If you google this one, you're going to get sickened by all the plaigiarization in the world going on. Everyone is stuck on the obvious case of $n = 2$. I want for $n$ variables (general linear).
So given an equation of the form
$$ D = Ax + By + \dots + Cz \tag{1} $$
in finitely many variables $n$, where $A, B, C, \dots, D \in \Bbb{Z}$ or in particular $\Bbb{N}$, how does one write down the general, parameterized solution?
Next question, given the general solution can we minimize $x + y + \dots + z$ over the set of solutions, all in polynomial time?
That is, can we do all of the above given $(1)$ in polynomial time and space complexity?
All solutions lay in $\Bbb{N}^n$, and in fact there are quite small bounds attached to each variable, such as $x \in \{0, 2\}$ for smallish instances of my input problem.

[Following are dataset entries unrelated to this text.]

/-- A mask number read from its 5-bit field. -/
theorem maskField_low (k : MaskReg) : (maskField k).extractLsb' 0 3 = k := by revert k; decide

/-- The bits above a mask number are 0. -/
theorem maskField_high (k : MaskReg) : (maskField k).extractLsb' 3 2 = 0 := by revert k; decide

/-- A 14-bit field spread over b and fn. -/
theorem join14 (v : BitVec 14) : v.extractLsb' 9 5 ++ v.extractLsb' 0 9 = v := by
  apply BitVec.eq_of_getLsbD_eq
  intro i hi
  simp only [BitVec.getLsbD_extractLsb', BitVec.getLsbD_append]
  interval_cases i <;> simp

/-- A 19-bit field spread over a, b and fn. -/
theorem join19 (v : BitVec 19) : v.extractLsb' 14 5 ++ v.extractLsb' 9 5 ++ v.extractLsb' 0 9 = v := by
  apply BitVec.eq_of_getLsbD_eq
  intro i hi
  simp only [BitVec.getLsbD_extractLsb', BitVec.getLsbD_append]
  interval_cases i <;> simp

/-- A 24-bit field spread over d, a, b and fn. -/
theorem join24 (v : BitVec 24) : v.extractLsb' 19 5 ++ v.extractLsb' 14 5 ++ v.extractLsb' 9 5 ++ v.extractLsb' 0 9 = v := by
  apply BitVec.eq_of_getLsbD_eq
  intro i hi
  simp only [BitVec.getLsbD_extractLsb', BitVec.getLsbD_append]
  interval_cases i <;> simp

/-- A 10-bit field spread over d and a. -/
theorem join10 (v : BitVec 10) : v.extractLsb' 5 5 ++ v.extractLsb' 0 5 = v := by
  apply BitVec.eq_of_getLsbD_eq
  intro i hi
  simp only [BitVec.getLsbD_extractLsb', BitVec.getLsbD_append]
  interval_cases i <;> simp

/-! ### Modifier bits and immediates, field by field -/

/-- One modifier bit. -/
theorem one_bit (b : Bool) : ((0 : BitVec 4) ++ BitVec.ofBool b).getLsbD 0 = b := by
  simp only [BitVec.getLsbD_append, BitVec.getLsbD_ofBool]; simp

/-- The bits above one modifier bit. -/
theorem one_rest (b : Bool) : ((0 : BitVec 4) ++ BitVec.ofBool b).extractLsb' 1 4 = 0 := by
  apply BitVec.eq_of_getLsbD_eq
  intro i hi
  simp only [BitVec.getLsbD_extractLsb', BitVec.getLsbD_append, BitVec.getLsbD_ofBool]
  interval_cases i <;> simp

/-- The mode of a copy command (R57). -/
theorem mode_high (m : BitVec 2) (c : BitVec 3) : (m ++ c).extractLsb' 3 2 = m := by
  apply BitVec.eq_of_getLsbD_eq
  intro i hi
  simp only [BitVec.getLsbD_extractLsb', BitVec.getLsbD_append]
  interval_cases i <;> simp

/-- The channel of a copy command (R57). -/
theorem mode_low (m : BitVec 2) (c : BitVec 3) : (m ++ c).extractLsb' 0 3 = c := by
  apply BitVec.eq_of_getLsbD_eq
  intro i hi
  simp only [BitVec.getLsbD_extractLsb', BitVec.getLsbD_append]
  interval_cases i <;> simp

/-- The size of an amo (R284). -/
theorem amo_dbl (d a l : Bool) (s : BitVec 2) : (BitVec.ofBool d ++ BitVec.ofBool a ++ BitVec.ofBool l ++ s).getLsbD 4 = d := by
  simp only [BitVec.getLsbD_append, BitVec.getLsbD_ofBool]; simp

/-- The acquire bit of an amo (R284). -/
theorem amo_acquire (d a l : Bool) (s : BitVec 2) : (BitVec.ofBool d ++ BitVec.ofBool a ++ BitVec.ofBool l ++ s).getLsbD 3 = a := by
  simp only [BitVec.getLsbD_append, BitVec.getLsbD_ofBool]; simp

/-- The release bit of an amo (R284). -/
theorem amo_release (d a l : Bool) (s : BitVec 2) : (BitVec.ofBool d ++ BitVec.ofBool a ++ BitVec.ofBool l ++ s).getLsbD 2 = l := by
  simp only [BitVec.getLsbD_append, BitVec.getLsbD_ofBool]; simp

/-- The scope of an amo (R284). -/
theorem amo_scope (d a l : Bool) (s : BitVec 2) : (BitVec.ofBool d ++ BitVec.ofBool a ++ BitVec.ofBool l ++ s).extractLsb' 0 2 = s := by
  apply BitVec.eq_of_getLsbD_eq
  intro i hi
  simp only [BitVec.getLsbD_extractLsb', BitVec.getLsbD_append, BitVec.getLsbD_ofBool]
  interval_cases i <;> simp

/-- Bit 2 of three modifier bits. -/
theorem three_bit_two (t l f : Bool) : ((0 : BitVec 2) ++ BitVec.ofBool t ++ BitVec.ofBool l ++ BitVec.ofBool f).getLsbD 2 = t := by
  simp only [BitVec.getLsbD_append, BitVec.getLsbD_ofBool]; simp

/-- Bit 1 of three modifier bits. -/
theorem three_bit_one (t l f : Bool) : ((0 : BitVec 2) ++ BitVec.ofBool t ++ BitVec.ofBool l ++ BitVec.ofBool f).getLsbD 1 = l := by
  simp only [BitVec.getLsbD_append, BitVec.getLsbD_ofBool]; simp

/-- Bit 0 of three modifier bits. -/
theorem three_bit_zero (t l f : Bool) : ((0 : BitVec 2) ++ BitVec.ofBool t ++ BitVec.ofBool l ++ BitVec.ofBool f).getLsbD 0 = f := by
  simp only [BitVec.getLsbD_append, BitVec.getLsbD_ofBool]; simp

/-- The bits above three modifier bits. -/
theorem three_bit_three (t l f : Bool) : ((0 : BitVec 2) ++ BitVec.ofBool t ++ BitVec.ofBool l ++ BitVec.ofBool f).getLsbD 3 = false := by
  simp only [BitVec.getLsbD_append, BitVec.getLsbD_ofBool]; simp

/-- The bits above three modifier bits. -/
theorem three_bit_four (t l f : Bool) : ((0 : BitVec 2) ++ BitVec.ofBool t ++ BitVec.ofBool l ++ BitVec.ofBool f).getLsbD 4 = false := by
  simp only [BitVec.getLsbD_append, BitVec.getLsbD_ofBool]; simp

/-- The bits above three modifier bits. -/
theorem three_rest (t l f : Bool) : ((0 : BitVec 2) ++ BitVec.ofBool t ++ BitVec.ofBool l ++ BitVec.ofBool f).extractLsb' 3 2 = 0 := by
  apply BitVec.eq_of_getLsbD_eq
  intro i hi
  simp only [BitVec.getLsbD_extractLsb', BitVec.getLsbD_append, BitVec.getLsbD_ofBool]
  interval_cases i <;> simp

/-- The shape of mfuse (R188). -/
theorem shape_low (s : BitVec 2) : ((0 : BitVec 3) ++ s).extractLsb' 0 2 = s := by
  apply BitVec.eq_of_getLsbD_eq
  intro i hi
  simp only [BitVec.getLsbD_extractLsb', BitVec.getLsbD_append]
  interval_cases i <;> simp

However combined this can naively be approximately $2^n$ or more points to try. That is not polynomial time.
I am going to define my notations a bit more clearly and try to make myself clearer. I consider the equation $B=\sum_{i=1}^n{A_ix_i}$, where the $x_i$ (and only them) are unknowns in $\mathbb{Z}^n$.
I am denoting, for any vector $z \in \mathbb{Z}^n$, $\|z\|_1=\sum_{k=1}^n{|z_k|}$ and $\|z\|_0=|\{k,\,z_k \neq 0\}$, and $d(z)$ the gcd of the entries of $z$.
$G_n$ is the group of invertible $n \times n$ matrices with integer entries, such that their reciprocals have also integer entries.
A transvection is a $n \times n$ matrix $M$ with entries in $\mathbb{Z}$, all diagonal entries equal to $1$, and exactly one other nonzero entry. It is always in $G_n$.
The first part is to check that for all $M \in G_n$, $z \in \mathbb{Z}^n$, $d(Mz)=d(z)$. This is because $d(z)$ “clearly” divides $d(Mz)$, and $z=M^{-1}(Mz)$ so the inverse divisibility also holds.
The key lemma is as follows: let $a \in \mathbb{Z}^n$. If $\|a\|_0 \geq 2$, then there exists a transvection $M \in G_n$ such that $\|Ma\|_1 < \|a\|_1$.
Proof: there exists indices $i \neq j$ and an integer $k$ such that $0 < a_i-ka_j < |a_i|$. So take for $M$ the only transvection such that $M_{i,j}=-k$.
So we can construct (each of the constructions in “linear” time) vectors $A^0=A=(A_1, \ldots, A_n), A^1, \ldots, A^p$ and transvections $M_1, \ldots, M_p$, such that $M_iA^{i-1}=A^i$, and $\|A^i\|_1$ decreases, and $\|A^p\|=1$.
Thus, $p \leq \|A\|_1/d(A)$ (ie the procedure must stop).
Since $d(A^p)=d(A)$ and $\|A^p\|=1$, it can be found (in linear time) a matrix $N \in G_n$ such that $NA^p=(d(A),0,0,\ldots,0)$.
Note that for any matrix $M$ and any transvection $P$ (of which one already knows the location of the nondiagonal nonzero entry), $MP$ can be computed by a single column operation in $M$, ie by in linear time.
So $M=NM_p\ldots M_1$ can be computed in $O(np)=O(n\|A\|_1/d(A))$ time such that $(d(A),0,\ldots,0)=MA$.
As a consequence, let $z \in \mathbb{Z}^n$, write $z=\sum_{i=1}^n{\alpha_iL_i(M)}$, where $L_i(M)$ is the $i$-th line of $M$.
Then since $A \cdot L_i(M)=L_i(MA)=0$ if $i \geq 2$ and $d(A)$ if $i=1$, so $\sum_{i=1}^n{z_iA_i}=\alpha_1d(A)$.
Thus $\{z,\,B=\sum_{i=1}^n{A_iz_i}\}$ is freely generated by $B/d(A)L_1(M)$ (if $d(A)$ does not divide $B$ the set is instead empty) and all $L_k(M)$, $k \geq 2$.
I am not sure how much it helps you to find solutions in non-negative integers though.